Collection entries
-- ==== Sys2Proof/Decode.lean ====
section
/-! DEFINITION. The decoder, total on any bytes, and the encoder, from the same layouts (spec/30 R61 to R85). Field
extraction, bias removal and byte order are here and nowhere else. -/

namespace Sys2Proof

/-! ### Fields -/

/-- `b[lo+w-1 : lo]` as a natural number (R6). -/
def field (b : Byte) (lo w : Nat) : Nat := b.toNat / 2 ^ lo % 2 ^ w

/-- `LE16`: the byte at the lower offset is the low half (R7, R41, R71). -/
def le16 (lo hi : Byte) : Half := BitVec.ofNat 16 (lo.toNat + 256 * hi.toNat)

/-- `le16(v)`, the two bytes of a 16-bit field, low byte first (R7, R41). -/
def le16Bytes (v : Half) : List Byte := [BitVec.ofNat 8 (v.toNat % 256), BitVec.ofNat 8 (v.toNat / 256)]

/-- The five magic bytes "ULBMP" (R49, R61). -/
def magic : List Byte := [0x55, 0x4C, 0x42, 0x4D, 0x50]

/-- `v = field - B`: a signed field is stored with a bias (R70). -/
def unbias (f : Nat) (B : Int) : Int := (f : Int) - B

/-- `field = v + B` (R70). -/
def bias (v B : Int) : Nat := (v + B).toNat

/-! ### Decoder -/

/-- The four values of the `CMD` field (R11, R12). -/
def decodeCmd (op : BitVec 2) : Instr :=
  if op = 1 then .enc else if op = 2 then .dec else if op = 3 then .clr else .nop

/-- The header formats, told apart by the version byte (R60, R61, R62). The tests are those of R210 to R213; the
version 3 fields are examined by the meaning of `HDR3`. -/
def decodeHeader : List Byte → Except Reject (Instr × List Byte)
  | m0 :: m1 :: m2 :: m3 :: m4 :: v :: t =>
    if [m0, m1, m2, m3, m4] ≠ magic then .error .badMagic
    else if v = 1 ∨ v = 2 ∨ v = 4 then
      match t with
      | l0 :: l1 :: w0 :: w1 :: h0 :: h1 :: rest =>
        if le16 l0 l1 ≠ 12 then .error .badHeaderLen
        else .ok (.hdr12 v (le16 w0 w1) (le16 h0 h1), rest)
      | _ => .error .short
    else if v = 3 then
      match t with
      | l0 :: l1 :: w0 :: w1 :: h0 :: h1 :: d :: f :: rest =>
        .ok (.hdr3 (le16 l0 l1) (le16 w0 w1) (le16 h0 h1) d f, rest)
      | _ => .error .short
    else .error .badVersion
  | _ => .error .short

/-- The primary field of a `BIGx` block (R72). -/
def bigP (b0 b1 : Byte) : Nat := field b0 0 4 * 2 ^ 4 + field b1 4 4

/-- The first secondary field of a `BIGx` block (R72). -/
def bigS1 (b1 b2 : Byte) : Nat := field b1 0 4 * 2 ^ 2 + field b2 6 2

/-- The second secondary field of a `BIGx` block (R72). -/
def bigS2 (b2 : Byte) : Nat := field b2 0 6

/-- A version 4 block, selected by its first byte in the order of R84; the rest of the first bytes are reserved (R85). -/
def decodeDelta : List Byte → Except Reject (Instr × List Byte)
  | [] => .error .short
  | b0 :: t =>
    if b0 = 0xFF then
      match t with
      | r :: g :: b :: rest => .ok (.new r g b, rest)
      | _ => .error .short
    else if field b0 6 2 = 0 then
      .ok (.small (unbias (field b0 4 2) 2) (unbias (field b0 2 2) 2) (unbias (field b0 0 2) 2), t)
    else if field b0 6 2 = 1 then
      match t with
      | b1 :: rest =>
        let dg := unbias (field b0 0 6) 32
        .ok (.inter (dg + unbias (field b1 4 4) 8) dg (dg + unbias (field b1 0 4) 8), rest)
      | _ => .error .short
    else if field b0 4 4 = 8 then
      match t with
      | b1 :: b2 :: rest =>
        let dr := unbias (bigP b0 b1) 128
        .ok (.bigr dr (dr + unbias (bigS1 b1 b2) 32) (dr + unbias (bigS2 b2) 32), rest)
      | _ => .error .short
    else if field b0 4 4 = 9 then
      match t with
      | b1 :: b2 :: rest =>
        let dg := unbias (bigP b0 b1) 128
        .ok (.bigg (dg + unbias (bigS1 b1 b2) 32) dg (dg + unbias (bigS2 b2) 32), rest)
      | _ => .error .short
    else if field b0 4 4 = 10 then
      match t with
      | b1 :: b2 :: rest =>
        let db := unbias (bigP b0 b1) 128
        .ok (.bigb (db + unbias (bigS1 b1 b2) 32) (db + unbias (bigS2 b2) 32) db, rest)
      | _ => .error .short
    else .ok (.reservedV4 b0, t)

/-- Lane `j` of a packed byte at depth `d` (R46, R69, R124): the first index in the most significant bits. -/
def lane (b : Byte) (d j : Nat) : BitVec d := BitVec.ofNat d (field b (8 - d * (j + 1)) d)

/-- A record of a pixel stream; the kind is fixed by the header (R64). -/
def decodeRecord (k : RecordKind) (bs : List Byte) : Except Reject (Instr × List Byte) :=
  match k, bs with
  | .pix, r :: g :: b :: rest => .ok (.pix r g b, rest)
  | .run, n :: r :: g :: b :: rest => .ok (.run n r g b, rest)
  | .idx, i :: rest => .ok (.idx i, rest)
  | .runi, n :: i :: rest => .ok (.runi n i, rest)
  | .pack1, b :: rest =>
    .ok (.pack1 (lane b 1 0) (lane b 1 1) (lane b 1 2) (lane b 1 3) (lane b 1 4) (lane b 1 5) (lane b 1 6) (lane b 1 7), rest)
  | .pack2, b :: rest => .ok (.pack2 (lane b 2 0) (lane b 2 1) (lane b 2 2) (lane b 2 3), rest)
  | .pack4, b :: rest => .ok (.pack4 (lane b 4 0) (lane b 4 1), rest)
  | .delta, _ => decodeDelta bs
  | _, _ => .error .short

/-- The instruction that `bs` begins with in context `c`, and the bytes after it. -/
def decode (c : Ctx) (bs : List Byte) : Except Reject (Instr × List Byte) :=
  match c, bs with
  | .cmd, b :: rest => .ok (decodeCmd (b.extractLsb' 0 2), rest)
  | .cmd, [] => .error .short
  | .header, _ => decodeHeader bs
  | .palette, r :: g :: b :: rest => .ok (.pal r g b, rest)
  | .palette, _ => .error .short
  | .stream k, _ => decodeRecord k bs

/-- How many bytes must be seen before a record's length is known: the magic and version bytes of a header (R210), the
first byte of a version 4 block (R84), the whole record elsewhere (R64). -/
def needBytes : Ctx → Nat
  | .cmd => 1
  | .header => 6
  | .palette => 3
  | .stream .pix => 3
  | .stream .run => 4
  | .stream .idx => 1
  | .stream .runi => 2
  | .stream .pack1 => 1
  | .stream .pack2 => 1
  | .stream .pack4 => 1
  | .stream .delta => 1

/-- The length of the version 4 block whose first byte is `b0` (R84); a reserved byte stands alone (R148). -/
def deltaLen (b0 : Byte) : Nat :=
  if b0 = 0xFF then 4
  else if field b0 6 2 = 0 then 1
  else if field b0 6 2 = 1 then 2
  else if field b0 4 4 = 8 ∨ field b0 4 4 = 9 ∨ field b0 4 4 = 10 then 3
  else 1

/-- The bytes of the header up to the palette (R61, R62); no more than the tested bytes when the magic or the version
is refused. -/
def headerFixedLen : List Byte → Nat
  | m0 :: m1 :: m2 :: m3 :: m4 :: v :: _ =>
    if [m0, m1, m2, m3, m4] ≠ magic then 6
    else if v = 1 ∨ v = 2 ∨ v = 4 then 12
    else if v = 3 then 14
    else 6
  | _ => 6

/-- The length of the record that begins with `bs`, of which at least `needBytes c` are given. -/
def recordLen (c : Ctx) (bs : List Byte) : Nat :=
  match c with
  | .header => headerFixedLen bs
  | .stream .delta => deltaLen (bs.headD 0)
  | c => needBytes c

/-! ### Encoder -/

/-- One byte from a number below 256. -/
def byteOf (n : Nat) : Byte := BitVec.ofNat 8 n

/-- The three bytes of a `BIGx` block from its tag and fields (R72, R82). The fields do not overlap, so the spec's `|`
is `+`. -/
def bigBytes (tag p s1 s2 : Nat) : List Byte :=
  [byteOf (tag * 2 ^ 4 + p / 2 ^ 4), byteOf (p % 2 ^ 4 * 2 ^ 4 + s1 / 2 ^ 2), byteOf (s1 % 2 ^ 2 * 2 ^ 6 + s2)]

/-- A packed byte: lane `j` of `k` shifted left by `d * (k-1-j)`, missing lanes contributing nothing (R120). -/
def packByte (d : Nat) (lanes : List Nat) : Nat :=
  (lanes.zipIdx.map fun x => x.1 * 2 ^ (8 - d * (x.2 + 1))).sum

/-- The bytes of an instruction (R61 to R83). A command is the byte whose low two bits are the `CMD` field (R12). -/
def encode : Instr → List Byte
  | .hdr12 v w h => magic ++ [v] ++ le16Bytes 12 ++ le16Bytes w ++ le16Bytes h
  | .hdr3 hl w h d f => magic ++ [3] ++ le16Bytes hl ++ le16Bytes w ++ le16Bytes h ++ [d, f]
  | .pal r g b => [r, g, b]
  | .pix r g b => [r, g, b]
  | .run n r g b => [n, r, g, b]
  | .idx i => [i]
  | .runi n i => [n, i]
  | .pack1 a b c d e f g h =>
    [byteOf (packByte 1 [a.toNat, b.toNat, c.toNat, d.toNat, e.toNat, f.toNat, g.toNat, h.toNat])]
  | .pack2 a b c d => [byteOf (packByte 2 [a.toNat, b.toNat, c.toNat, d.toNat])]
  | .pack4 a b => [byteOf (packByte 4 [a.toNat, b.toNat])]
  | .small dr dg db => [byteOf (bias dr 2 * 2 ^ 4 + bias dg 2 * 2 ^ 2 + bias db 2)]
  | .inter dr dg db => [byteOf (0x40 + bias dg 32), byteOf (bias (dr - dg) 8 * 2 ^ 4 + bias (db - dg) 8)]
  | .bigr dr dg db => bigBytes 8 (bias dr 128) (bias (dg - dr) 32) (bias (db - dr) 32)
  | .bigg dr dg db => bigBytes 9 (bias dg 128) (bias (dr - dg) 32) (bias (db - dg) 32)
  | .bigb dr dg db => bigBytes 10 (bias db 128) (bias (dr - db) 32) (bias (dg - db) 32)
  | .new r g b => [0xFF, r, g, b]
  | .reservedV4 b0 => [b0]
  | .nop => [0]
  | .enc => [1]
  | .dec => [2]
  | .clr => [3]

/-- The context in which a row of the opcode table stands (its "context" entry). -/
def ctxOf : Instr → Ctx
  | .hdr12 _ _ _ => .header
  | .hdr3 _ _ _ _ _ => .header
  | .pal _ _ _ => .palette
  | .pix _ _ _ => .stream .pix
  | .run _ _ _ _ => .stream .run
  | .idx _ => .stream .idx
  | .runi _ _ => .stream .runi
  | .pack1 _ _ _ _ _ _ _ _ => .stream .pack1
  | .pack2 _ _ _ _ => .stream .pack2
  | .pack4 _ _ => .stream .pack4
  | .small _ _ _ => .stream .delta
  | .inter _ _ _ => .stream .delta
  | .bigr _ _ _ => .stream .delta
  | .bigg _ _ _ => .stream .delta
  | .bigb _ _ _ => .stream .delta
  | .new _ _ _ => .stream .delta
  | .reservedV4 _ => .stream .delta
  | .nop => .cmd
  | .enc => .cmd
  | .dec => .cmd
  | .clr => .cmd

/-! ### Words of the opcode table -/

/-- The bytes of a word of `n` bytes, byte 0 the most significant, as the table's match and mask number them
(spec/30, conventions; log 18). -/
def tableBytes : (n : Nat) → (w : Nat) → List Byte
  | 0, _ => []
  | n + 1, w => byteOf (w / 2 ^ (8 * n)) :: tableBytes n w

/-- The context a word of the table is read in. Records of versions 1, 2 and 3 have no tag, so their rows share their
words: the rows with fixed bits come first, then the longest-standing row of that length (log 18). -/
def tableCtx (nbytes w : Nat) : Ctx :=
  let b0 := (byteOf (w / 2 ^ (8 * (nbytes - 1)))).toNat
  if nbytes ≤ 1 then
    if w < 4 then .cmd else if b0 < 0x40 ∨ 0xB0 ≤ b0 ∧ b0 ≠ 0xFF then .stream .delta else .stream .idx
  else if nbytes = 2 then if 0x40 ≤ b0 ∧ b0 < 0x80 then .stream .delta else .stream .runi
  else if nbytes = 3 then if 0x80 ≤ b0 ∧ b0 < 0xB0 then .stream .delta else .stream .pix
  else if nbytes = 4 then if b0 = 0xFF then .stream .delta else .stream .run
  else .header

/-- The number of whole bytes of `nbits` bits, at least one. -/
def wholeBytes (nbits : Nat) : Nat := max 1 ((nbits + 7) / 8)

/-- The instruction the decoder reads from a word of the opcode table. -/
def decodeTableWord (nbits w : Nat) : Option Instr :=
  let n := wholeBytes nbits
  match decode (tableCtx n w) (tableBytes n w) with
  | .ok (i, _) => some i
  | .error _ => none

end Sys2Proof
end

YOUR INSTRUCTIONS
Which of the lines above contain "order"? Return them all.

RESULT OF THIS TASK
extraction, bias removal and byte order are here and nowhere else. -/
/-- A version 4 block, selected by its first byte in the order of R84; the rest of the first bytes are reserved (R85). -/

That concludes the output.